È generalmente noto che si tratta di un lungo poema "alla medievale", forse un po' indigesto, ma sicuramente molto bello (anche se voi stessi non l'avete mai letto, vero?). L'intento di questo articolo è quello di spiegare il contesto in cui è stato scritto e di raccontare brevemente qualcosa del suo contenuto. Quando scoprirete quanto la poesia sia incredibilmente preziosa, vedrete se riuscirete a sopportare voi stessi e a non iniziare a leggere il testo. Divino di Dante il prima possibile.
Contesto storico
Siamo a Firenze, una delle città più prospere d'Europa, situata tra Roma e Milano, nel XIII-XIV secolo. Dal punto di vista politico, si distinguono tre schieramenti: i Guelfi Bianchi (in cui militava il nostro autore), che difendevano l'autonomia di Firenze; i Guelfi Neri, che sostenevano le aspirazioni politiche del Papa, che allora governava il cosiddetto Stato Pontificio, una terra vicina a Firenze; e i Ghibellini, seguaci del feudalesimo protetto dal Sacro Romano Imperatore, con sede nell'attuale Germania.

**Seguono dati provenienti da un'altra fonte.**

-- ==== Sys2Proof/Machine/Access.lean ====
section
/-! DEFINITION. Management accesses: the units and their extents (R41, R47), which accesses are served (R5, R36, R47,
R118, R305, R309, R457), and the wrapper around every management write and read (R29, R117, R120). -/

namespace Sys2Proof.Machine

/-- A unit instance of R41. -/
inductive UnitId where
  | table | gaz | rst | img | sec | flt | mer | pwr | dom (d : Nat) | thm | hkp | fus | log | tel | cnt (n : Nat)
  | cip | slot (i : Nat) | chk (u : Nat) | eng (e : Nat) | mig | glk (n : Nat) | tier (t : Nat)
  | chn (c : Nat) | rfr (c : Nat) | ecc (c : Nat) | spr (c : Nat) | tsv (c : Nat) | trn (c : Nat) | bst (c : Nat)
  | flw | flow (f : Nat) | prv (p : Nat)
  deriving DecidableEq, Repr

/-- Base of a unit instance on the PX16-F layout of R41. -/
def UnitId.base : UnitId → Nat
  | .table => 0x000000 | .gaz => 0x00F000 | .rst => 0x010000 | .img => 0x020000 | .sec => 0x030000 | .flt => 0x040000
  | .mer => 0x050000 | .pwr => 0x060000 | .dom d => 0x060100 + 0x10 * d | .thm => 0x070000 | .hkp => 0x080000
  | .fus => 0x090000 | .log => 0x0A0000 | .tel => 0x0B0000 | .cnt n => 0x0B0100 + 4 * n | .cip => 0x0C0000
  | .slot i => 0x0C4000 + 4 * i | .chk u => 0x0D0000 + 0x100 * u | .eng e => 0x0E0000 + 0x1000 * e | .mig => 0x0F0000
  | .glk n => 0x100000 + 0x10000 * n | .tier t => 0x180000 + 0x100 * t
  | .chn c => 0x200000 + 0x10000 * c | .rfr c => 0x201000 + 0x10000 * c | .ecc c => 0x202000 + 0x10000 * c
  | .spr c => 0x203000 + 0x10000 * c | .tsv c => 0x204000 + 0x10000 * c | .trn c => 0x205000 + 0x10000 * c
  | .bst c => 0x206000 + 0x10000 * c | .flw => 0x410000 | .flow f => 0x800000 + 0x40 * f | .prv p => 0x400000 + 0x40 * p

/-- Instance `i` of an array of units from `lo`, and the offset in it; the last instance extends to the end. -/
def arrayAt (o lo stride n : Nat) : Nat × Nat :=
  let i := min ((o - lo) / stride) (n - 1)
  (i, o - lo - i * stride)

/-- The unit instance in whose extent an address lies, and the offset in it (R47). -/
def unitAt (addr : Nat) : Option (UnitId × Nat) :=
  let pg := addr / 65536
  let o := addr % 65536
  let arr := fun (mk : Nat → UnitId) (lo stride n : Nat) => let r := arrayAt o lo stride n; some (mk r.1, r.2)
  if pg = 0x00 then (if o < 0xF000 then some (.table, o) else some (.gaz, o - 0xF000))
  else if pg = 0x01 then some (.rst, o) else if pg = 0x02 then some (.img, o) else if pg = 0x03 then some (.sec, o)
  else if pg = 0x04 then some (.flt, o) else if pg = 0x05 then some (.mer, o)
  else if pg = 0x06 then (if o < 0x100 then some (.pwr, o) else arr .dom 0x100 0x10 72)
  else if pg = 0x07 then some (.thm, o) else if pg = 0x08 then some (.hkp, o) else if pg = 0x09 then some (.fus, o)
  else if pg = 0x0A then some (.log, o)
  else if pg = 0x0B then (if o < 0x100 then some (.tel, o) else arr .cnt 0x100 4 256)
  else if pg = 0x0C then (if o < 0x4000 then some (.cip, o) else arr .slot 0x4000 4 4096)
  else if pg = 0x0D then arr .chk 0 0x100 16
  else if pg = 0x0E then arr .eng 0 0x1000 4
  else if pg = 0x0F then some (.mig, o)
  else if 0x10 ≤ pg && pg < 0x18 then some (.glk (pg - 0x10), o)
  else if pg = 0x18 then arr .tier 0 0x100 20
  else if 0x20 ≤ pg && pg < 0x40 then
    let c := pg - 0x20
    match o / 0x1000 with
    | 0 => some (.chn c, o) | 1 => some (.rfr c, o - 0x1000) | 2 => some (.ecc c, o - 0x2000)
    | 3 => some (.spr c, o - 0x3000) | 4 => some (.tsv c, o - 0x4000) | 5 => some (.trn c, o - 0x5000)
    | _ => some (.bst c, o - 0x6000)
  else if pg = 0x40 then arr .prv 0 0x40 1024
  else if pg = 0x41 then some (.flw, o)
  else if 0x80 ≤ pg && pg < 0x90 then let k := (pg - 0x80) * 65536 + o; some (.flow (k / 0x40), k % 0x40)
  else none

/-- The last register offset of each unit; `tableWords` is the length of the variant's Gazetteer table (R45). -/
def lastOffset (tableWords : Nat) : UnitId → Nat
  | .table => tableWords - 1 | .gaz => 0 | .rst => 6 | .img => 0xC | .sec => 0x70 | .flt => 0xE | .mer => 9 | .pwr => 6
  | .dom _ => 0xF | .thm => 0x1B | .hkp => 0x25F | .fus => 0x22 | .log => 8 | .tel => 0xFF | .cnt _ => 3 | .cip => 0x38
  | .slot _ => 3 | .chk _ => 0x22 | .eng _ => 0x1D | .mig => 0x15 | .glk _ => 0x1A | .tier _ => 4 | .chn _ => 0x2A
  | .rfr _ => 0x1B | .ecc _ => 0x2A | .spr _ => 0xA | .tsv _ => 9 | .trn _ => 0x12 | .bst _ => 4 | .flw => 0x27F
  | .flow _ => 0x3F | .prv _ => 0x3F

/-- The variant has the instance (R1, R3). -/
def unitPresent (v : Variant) : UnitId → Bool
  | .dom d => domPresent v d
  | .cip | .slot _ => hasCipher v
  | .chk u => chkPresent v u
  | .eng e => engPresent v e
  | .glk n => portPresent v n
  | .tier t => tierPresent v t
  | _ => true

/-- The power domain of a unit's registers; none in the crown core (R26, R47). -/
def unitDomain : UnitId → Option Nat
  | .table | .gaz | .rst | .img | .sec | .flt | .mer | .pwr | .dom _ | .thm | .hkp | .fus | .log => some 0
  | .tel | .cnt _ | .slot _ | .tier _ | .spr _ | .flw | .flow _ | .prv _ => none
  | .cip => some 45
  | .chk _ => some 51
  | .eng e => some (41 + e)
  | .mig => some 50
  | .glk n => some (1 + n)
  | .chn c | .rfr c | .ecc c | .tsv c | .trn c | .bst c => some (9 + c)

/-- What becomes of an access. -/
inductive Acc where
  | ok | held | ended (st : Status)
  deriving DecidableEq, Repr

/-- Units whose writes RETIRED still serves (R309). -/
def retiredWrites : UnitId → Bool
  | .rst | .bst _ | .trn _ | .tel | .cnt _ => true
  | _ => false

/-- A session is OPEN on the port. -/
def sessionOpen (s : State) (n : Nat) : Bool := (s.path n).session.isSome

/-- Every word of the unit is a protected register (R305); single bits are judged where they are written. -/
def protectedWord (s : State) (u : UnitId) (off : Nat) : Bool :=
  match u with
  | .cip | .slot _ => true
  | .sec => off = 1 && s.sec.lc ≠ 0
  | .log => off = 0
  | _ => false

/-- Step 3 of a warm reset holds the crown core in reset (R47, R455, R457). -/
def warmHeld (s : State) : Bool := s.rst.phase = .held && s.rst.warm

/-- Whether the unit's domain lets the access through (R47, R457). -/
def domainAcc (s : State) (u : UnitId) : Acc :=
  match unitDomain u with
  | some 0 => .ok
  | none => if warmHeld s then .ended .fenced else .ok
  | some d =>
    if warmHeld s then .ended .fenced
    else match (s.dom d).st with
      | .on => .ok
      | .waking => .held
      | _ => .ended .fenced

/-- What the address alone ends an access with: no Gazetteer yet, an absent unit, an offset past the unit's last register
(R5, R36, R47). -/
def judgeAddr (tw : Nat) (s : State) (u : UnitId) (off : Nat) : Option Status :=
  if !s.gazBuilt then some .refused
  else if !unitPresent s.variant u then some .absent
  else if lastOffset tw u < off then some .refused
  else none

/-- The fate of an access to a unit that the address names (R5, R36, R47). -/
def judgeAcc (tw : Nat) (s : State) (u : UnitId) (off : Nat) : Acc :=
  match judgeAddr tw s u off with
  | some st => .ended st
  | none => domainAcc s u

/-- A write of a port that the life-cycle state or a missing session refuses (R305, R309). -/
def writeRefused (s : State) (n : Nat) (u : UnitId) (off : Nat) : Bool :=
  (s.sec.lc = 3 && !retiredWrites u) || (protectedWord s u off && !sessionOpen s n)

/-- The fate of an access of a port: ABSENT, REFUSED, then FENCED (R15, R118, R305, R309). -/
def portAcc (tw : Nat) (s : State) (n : Nat) (write : Bool) (u : UnitId) (off : Nat) : Acc :=
  match judgeAddr tw s u off with
  | some st => .ended st
  | none =>
    let pd := unitDomain u
    if write && writeRefused s n u off then .ended .refused
    else if (s.port n).st = .down && pd ≠ some 0 && pd ≠ none then .ended .fenced
    else domainAcc s u

/-- The port's management channel carries accesses. -/
def mgtLive (s : State) (n : Nat) : Bool :=
  portPresent s.variant n && ((s.port n).st = .active || (s.port n).st = .recovery || (s.port n).st = .down)

/-- The access's word address. -/
def addrOf (u : UnitId) (off : Nat) : Word := BitVec.ofNat 24 (u.base + off)

/-! ### Multi-word values (R10, R12) -/

/-- Hold a lower word on the path until the highest word commits. -/
def holdWord (s : State) (n : Nat) (addr data : Word) : State :=
  s.modPath n (fun p => { p with held := tput p.held addr.toNat data })

/-- The value that a commit writes: words held on the path, the current ones elsewhere, the highest as written. -/
def commitValue (s : State) (n : Nat) (addr : Word) (words cur : Nat) (top : Word) : Nat :=
  let lo := addr.toNat + 1 - words
  (List.range words).foldl (fun a i =>
    let w := if i + 1 = words then top else (tfind (s.path n).held (lo + i)).getD (BitVec.ofNat 24 (cur / 2 ^ (24 * i)))
    a + w.toNat * 2 ^ (24 * i)) 0

/-- The held words of a value are used up by its commit. -/
def dropHeld (s : State) (n : Nat) (addr : Word) (words : Nat) : State :=
  let lo := addr.toNat + 1 - words
  s.modPath n (fun p => { p with held := p.held.filter (fun e => e.1 < lo || addr.toNat < e.1) })

/-- An access of a port waits behind an earlier one of the port that is held (R117). -/
def portHeld (s : State) (n : Nat) : Bool := s.heldAcc.any (fun a => a.via.port = n)

/-- The access is the oldest of its port's requests that is neither answered nor held (R117, R120; DESIGN CHOICE, log 137). -/
def mgtTurn (s : State) (via : Via) (write : Bool) (addr data : Word) : Bool :=
  match (s.port via.port).mgtIn.drop (s.heldAcc.filter (fun a => a.via.port = via.port)).length with
  | m :: _ => m.write = write && m.tag = via.tag && m.addr = addr && (!write || m.data = data)
  | [] => false

/-- Run a management write of a port through the checks and answer it. -/
def mgmtWrite (s : State) (via : Via) (u : UnitId) (off : Nat) (data : Word) (h : State → Status × State) : State :=
  if !mgtLive s via.port || !mgtTurn s via true (addrOf u off) data then s
  else if portHeld s via.port then
    { s with heldAcc := s.heldAcc ++ [{ via := via, write := true, addr := addrOf u off, data := data }] }
  else match portAcc (gazTable s.variant).length s via.port true u off with
    | .ended st => respond s via true (addrOf u off) st 0
    | .held => { s with heldAcc := s.heldAcc ++ [{ via := via, write := true, addr := addrOf u off, data := data }] }
    | .ok => let r := h s; respond r.2 via true (addrOf u off) r.1 0

/-- Internal scan leaves the crown's state undefined (R311): while its gate is open a read returns a free value. -/
def scanned (s : State) (w : Word) : Word × State :=
  if s.sec.gate && s.sec.gateKind = 1 then
    let f := takeFree s
    (Config.scanned f.1, f.2)
  else (w, s)

/-- Run a management read of a port: the handler gives status, data and what the read clears. -/
def mgmtRead (s : State) (via : Via) (u : UnitId) (off : Nat) (h : State → Status × Word × State) : State :=
  if !mgtLive s via.port || !mgtTurn s via false (addrOf u off) 0 then s
  else if portHeld s via.port then
    { s with heldAcc := s.heldAcc ++ [{ via := via, write := false, addr := addrOf u off, data := 0 }] }
  else match portAcc (gazTable s.variant).length s via.port false u off with
    | .ended st => respond s via false (addrOf u off) st 0
    | .held => { s with heldAcc := s.heldAcc ++ [{ via := via, write := false, addr := addrOf u off, data := 0 }] }
    | .ok =>
      let r := h s
      let d := scanned r.2.2 (if r.1 = .ok then r.2.1 else 0)
      respond d.2 via false (addrOf u off) r.1 d.1

end Sys2Proof.Machine
end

Più volte nel poema Dante raggruppa le due fazioni guelfe in un unico schieramento, e si limita a menzionare i Guelfi e i Ghibellini, cioè i filo-italiani e i filo-germani, anche se questi termini sono anacronistici, perché in quel secolo non esistevano i Paesi come li conosciamo oggi.
Dante
Poi c'è la persona dell'autore. Nato nel 1265 da una famiglia di mercanti, all'età di nove anni vide per la prima volta una ragazza, Beatrice (nella sua lingua), Beatrice), e questo incontro ebbe un effetto profondo su di lui. Secondo Luka Brajnovic, "questo personaggio [Beatrice] può essere quasi certamente identificato con Bice, figlia di Folco Portinari, sposata con Simone de Bardi, morta nel 1290", quindi a 25 anni, dato che aveva la stessa età di Dante.
Questa morte prematura dell'amata sembra essere stata la causa scatenante dell'inizio della vita letteraria di Dante Alighieri, che pochi anni dopo (1295) pubblicherà Nuova vitail suo primo libro. Ma, a differenza delle muse fantasiose che ispiravano i poeti greci, ciò che Dante nutre per lei va ben oltre la semplice illuminazione poetica. Arrivò a promettere di dire di Beatrice "ciò che non è mai stato detto di nessuna donna", tanto era il fascino e la venerazione che le tributava. E non potrà dimenticarla per il resto della sua vita, perché realizzerà la sua promessa proprio nel momento in cui la sua vita sarà in pericolo. Divina Commediacompletato nel 1321, lo stesso anno della sua morte.
Beatriz
Il nostro autore amava Beatrice in modo idealizzato e platonico, tanto che questa passione non gli impedì di sposare Gemma di Manetto, una donna dell'aristocrazia borghese di casa Donati (dei Guelfi neri) nel 1283, quando Beatrice era ancora viva. Ebbero quattro figli: Jacopo, Pietro, Antonia (poi suora, con il significativo nome di Beatrice) e Giovanni. Ma qui si impone una domanda: perché Dante non ha sposato Beatrice, se l'amava da quando aveva nove anni? Da un lato, quando si legge il Divina CommediaSi nota una Beatrice che corregge Dante, che gli fa delle richieste, lo rimprovera, gli sorride appena, forse a indicare che lui non ha ricambiato il suo amore in quel momento.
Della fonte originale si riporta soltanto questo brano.